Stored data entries
/-! ### modRun -/

@[simp] theorem State.modRun_units (s : State) (k : Nat) (f : StrokeRun → StrokeRun) : (s.modRun k f).units = s.units := State.modStroke_units s k _
@[simp] theorem State.modRun_mem (s : State) (k : Nat) (f : StrokeRun → StrokeRun) : (s.modRun k f).mem = s.mem := State.modStroke_mem s k _
@[simp] theorem State.modRun_net (s : State) (k : Nat) (f : StrokeRun → StrokeRun) : (s.modRun k f).net = s.net := State.modStroke_net s k _
@[simp] theorem State.modRun_eng (s : State) (k : Nat) (f : StrokeRun → StrokeRun) : (s.modRun k f).eng = s.eng := State.modStroke_eng s k _
@[simp] theorem State.modRun_rounds (s : State) (k : Nat) (f : StrokeRun → StrokeRun) : (s.modRun k f).rounds = s.rounds := State.modStroke_rounds s k _
@[simp] theorem State.modRun_svc (s : State) (k : Nat) (f : StrokeRun → StrokeRun) : (s.modRun k f).svc = s.svc := State.modStroke_svc s k _
@[simp] theorem State.modRun_csr (s : State) (k : Nat) (f : StrokeRun → StrokeRun) : (s.modRun k f).csr = s.csr := State.modStroke_csr s k _
@[simp] theorem State.modRun_plat (s : State) (k : Nat) (f : StrokeRun → StrokeRun) : (s.modRun k f).plat = s.plat := State.modStroke_plat s k _
@[simp] theorem State.modRun_cur (s : State) (k : Nat) (f : StrokeRun → StrokeRun) : (s.modRun k f).cur = s.cur := State.modStroke_cur s k _
@[simp] theorem State.modRun_agenda (s : State) (k : Nat) (f : StrokeRun → StrokeRun) : (s.modRun k f).agenda = s.agenda := State.modStroke_agenda s k _
@[simp] theorem State.modRun_turn (s : State) (k : Nat) (f : StrokeRun → StrokeRun) : (s.modRun k f).turn = s.turn := State.modStroke_turn s k _
@[simp] theorem State.modRun_log (s : State) (k : Nat) (f : StrokeRun → StrokeRun) : (s.modRun k f).log = s.log := State.modStroke_log s k _
@[simp] theorem State.modRun_fresh (s : State) (k : Nat) (f : StrokeRun → StrokeRun) : (s.modRun k f).fresh = s.fresh := State.modStroke_fresh s k _
@[simp] theorem State.modRun_inReset (s : State) (k : Nat) (f : StrokeRun → StrokeRun) : (s.modRun k f).inReset = s.inReset := State.modStroke_inReset s k _

/-! ### modRegs -/

@[simp] theorem State.modRegs_units (s : State) (k : Nat) (f : StrokeRegs → StrokeRegs) : (s.modRegs k f).units = s.units := State.modStroke_units s k _
@[simp] theorem State.modRegs_mem (s : State) (k : Nat) (f : StrokeRegs → StrokeRegs) : (s.modRegs k f).mem = s.mem := State.modStroke_mem s k _
@[simp] theorem State.modRegs_net (s : State) (k : Nat) (f : StrokeRegs → StrokeRegs) : (s.modRegs k f).net = s.net := State.modStroke_net s k _
@[simp] theorem State.modRegs_eng (s : State) (k : Nat) (f : StrokeRegs → StrokeRegs) : (s.modRegs k f).eng = s.eng := State.modStroke_eng s k _
@[simp] theorem State.modRegs_rounds (s : State) (k : Nat) (f : StrokeRegs → StrokeRegs) : (s.modRegs k f).rounds = s.rounds := State.modStroke_rounds s k _
@[simp] theorem State.modRegs_svc (s : State) (k : Nat) (f : StrokeRegs → StrokeRegs) : (s.modRegs k f).svc = s.svc := State.modStroke_svc s k _
@[simp] theorem State.modRegs_csr (s : State) (k : Nat) (f : StrokeRegs → StrokeRegs) : (s.modRegs k f).csr = s.csr := State.modStroke_csr s k _
@[simp] theorem State.modRegs_plat (s : State) (k : Nat) (f : StrokeRegs → StrokeRegs) : (s.modRegs k f).plat = s.plat := State.modStroke_plat s k _
@[simp] theorem State.modRegs_cur (s : State) (k : Nat) (f : StrokeRegs → StrokeRegs) : (s.modRegs k f).cur = s.cur := State.modStroke_cur s k _
@[simp] theorem State.modRegs_agenda (s : State) (k : Nat) (f : StrokeRegs → StrokeRegs) : (s.modRegs k f).agenda = s.agenda := State.modStroke_agenda s k _
@[simp] theorem State.modRegs_turn (s : State) (k : Nat) (f : StrokeRegs → StrokeRegs) : (s.modRegs k f).turn = s.turn := State.modStroke_turn s k _
@[simp] theorem State.modRegs_log (s : State) (k : Nat) (f : StrokeRegs → StrokeRegs) : (s.modRegs k f).log = s.log := State.modStroke_log s k _
@[simp] theorem State.modRegs_fresh (s : State) (k : Nat) (f : StrokeRegs → StrokeRegs) : (s.modRegs k f).fresh = s.fresh := State.modStroke_fresh s k _
@[simp] theorem State.modRegs_inReset (s : State) (k : Nat) (f : StrokeRegs → StrokeRegs) : (s.modRegs k f).inReset = s.inReset := State.modStroke_inReset s k _

/-! ### modInst -/

@[simp] theorem State.modInst_units (s : State) (k : Nat) (f : Instance → Instance) : (s.modInst k f).units = s.units := State.modRun_units s k _
@[simp] theorem State.modInst_mem (s : State) (k : Nat) (f : Instance → Instance) : (s.modInst k f).mem = s.mem := State.modRun_mem s k _
@[simp] theorem State.modInst_net (s : State) (k : Nat) (f : Instance → Instance) : (s.modInst k f).net = s.net := State.modRun_net s k _
@[simp] theorem State.modInst_eng (s : State) (k : Nat) (f : Instance → Instance) : (s.modInst k f).eng = s.eng := State.modRun_eng s k _
@[simp] theorem State.modInst_rounds (s : State) (k : Nat) (f : Instance → Instance) : (s.modInst k f).rounds = s.rounds := State.modRun_rounds s k _
@[simp] theorem State.modInst_svc (s : State) (k : Nat) (f : Instance → Instance) : (s.modInst k f).svc = s.svc := State.modRun_svc s k _
@[simp] theorem State.modInst_csr (s : State) (k : Nat) (f : Instance → Instance) : (s.modInst k f).csr = s.csr := State.modRun_csr s k _
@[simp] theorem State.modInst_plat (s : State) (k : Nat) (f : Instance → Instance) : (s.modInst k f).plat = s.plat := State.modRun_plat s k _
@[simp] theorem State.modInst_cur (s : State) (k : Nat) (f : Instance → Instance) : (s.modInst k f).cur = s.cur := State.modRun_cur s k _
@[simp] theorem State.modInst_agenda (s : State) (k : Nat) (f : Instance → Instance) : (s.modInst k f).agenda = s.agenda := State.modRun_agenda s k _
@[simp] theorem State.modInst_turn (s : State) (k : Nat) (f : Instance → Instance) : (s.modInst k f).turn = s.turn := State.modRun_turn s k _
@[simp] theorem State.modInst_log (s : State) (k : Nat) (f : Instance → Instance) : (s.modInst k f).log = s.log := State.modRun_log s k _
@[simp] theorem State.modInst_fresh (s : State) (k : Nat) (f : Instance → Instance) : (s.modInst k f).fresh = s.fresh := State.modRun_fresh s k _
@[simp] theorem State.modInst_inReset (s : State) (k : Nat) (f : Instance → Instance) : (s.modInst k f).inReset = s.inReset := State.modRun_inReset s k _

/-! ### modSlot -/

@[simp] theorem State.modSlot_units (s : State) (k n : Nat) (f : SlotSt → SlotSt) : (s.modSlot k n f).units = s.units := State.modInst_units s k _
@[simp] theorem State.modSlot_mem (s : State) (k n : Nat) (f : SlotSt → SlotSt) : (s.modSlot k n f).mem = s.mem := State.modInst_mem s k _
@[simp] theorem State.modSlot_net (s : State) (k n : Nat) (f : SlotSt → SlotSt) : (s.modSlot k n f).net = s.net := State.modInst_net s k _
@[simp] theorem State.modSlot_eng (s : State) (k n : Nat) (f : SlotSt → SlotSt) : (s.modSlot k n f).eng = s.eng := State.modInst_eng s k _
@[simp] theorem State.modSlot_rounds (s : State) (k n : Nat) (f : SlotSt → SlotSt) : (s.modSlot k n f).rounds = s.rounds := State.modInst_rounds s k _
@[simp] theorem State.modSlot_svc (s : State) (k n : Nat) (f : SlotSt → SlotSt) : (s.modSlot k n f).svc = s.svc := State.modInst_svc s k _
@[simp] theorem State.modSlot_csr (s : State) (k n : Nat) (f : SlotSt → SlotSt) : (s.modSlot k n f).csr = s.csr := State.modInst_csr s k _
@[simp] theorem State.modSlot_plat (s : State) (k n : Nat) (f : SlotSt → SlotSt) : (s.modSlot k n f).plat = s.plat := State.modInst_plat s k _
@[simp] theorem State.modSlot_cur (s : State) (k n : Nat) (f : SlotSt → SlotSt) : (s.modSlot k n f).cur = s.cur := State.modInst_cur s k _
@[simp] theorem State.modSlot_agenda (s : State) (k n : Nat) (f : SlotSt → SlotSt) : (s.modSlot k n f).agenda = s.agenda := State.modInst_agenda s k _
@[simp] theorem State.modSlot_turn (s : State) (k n : Nat) (f : SlotSt → SlotSt) : (s.modSlot k n f).turn = s.turn := State.modInst_turn s k _
@[simp] theorem State.modSlot_log (s : State) (k n : Nat) (f : SlotSt → SlotSt) : (s.modSlot k n f).log = s.log := State.modInst_log s k _
@[simp] theorem State.modSlot_fresh (s : State) (k n : Nat) (f : SlotSt → SlotSt) : (s.modSlot k n f).fresh = s.fresh := State.modInst_fresh s k _
@[simp] theorem State.modSlot_inReset (s : State) (k n : Nat) (f : SlotSt → SlotSt) : (s.modSlot k n f).inReset = s.inReset := State.modInst_inReset s k _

# DIRECTIONS FOR THIS TASK
Copy out only the lines above from the one with "State.modRun_plat s k _" to the one with "State.modRun_agenda s k _", inclusive, exactly as they stand.

# WRITTEN SOLUTION
@[simp] theorem State.modInst_plat (s : State) (k : Nat) (f : Instance → Instance) : (s.modInst k f).plat = s.plat := State.modRun_plat s k _
@[simp] theorem State.modInst_cur (s : State) (k : Nat) (f : Instance → Instance) : (s.modInst k f).cur = s.cur := State.modRun_cur s k _
@[simp] theorem State.modInst_agenda (s : State) (k : Nat) (f : Instance → Instance) : (s.modInst k f).agenda = s.agenda := State.modRun_agenda s k _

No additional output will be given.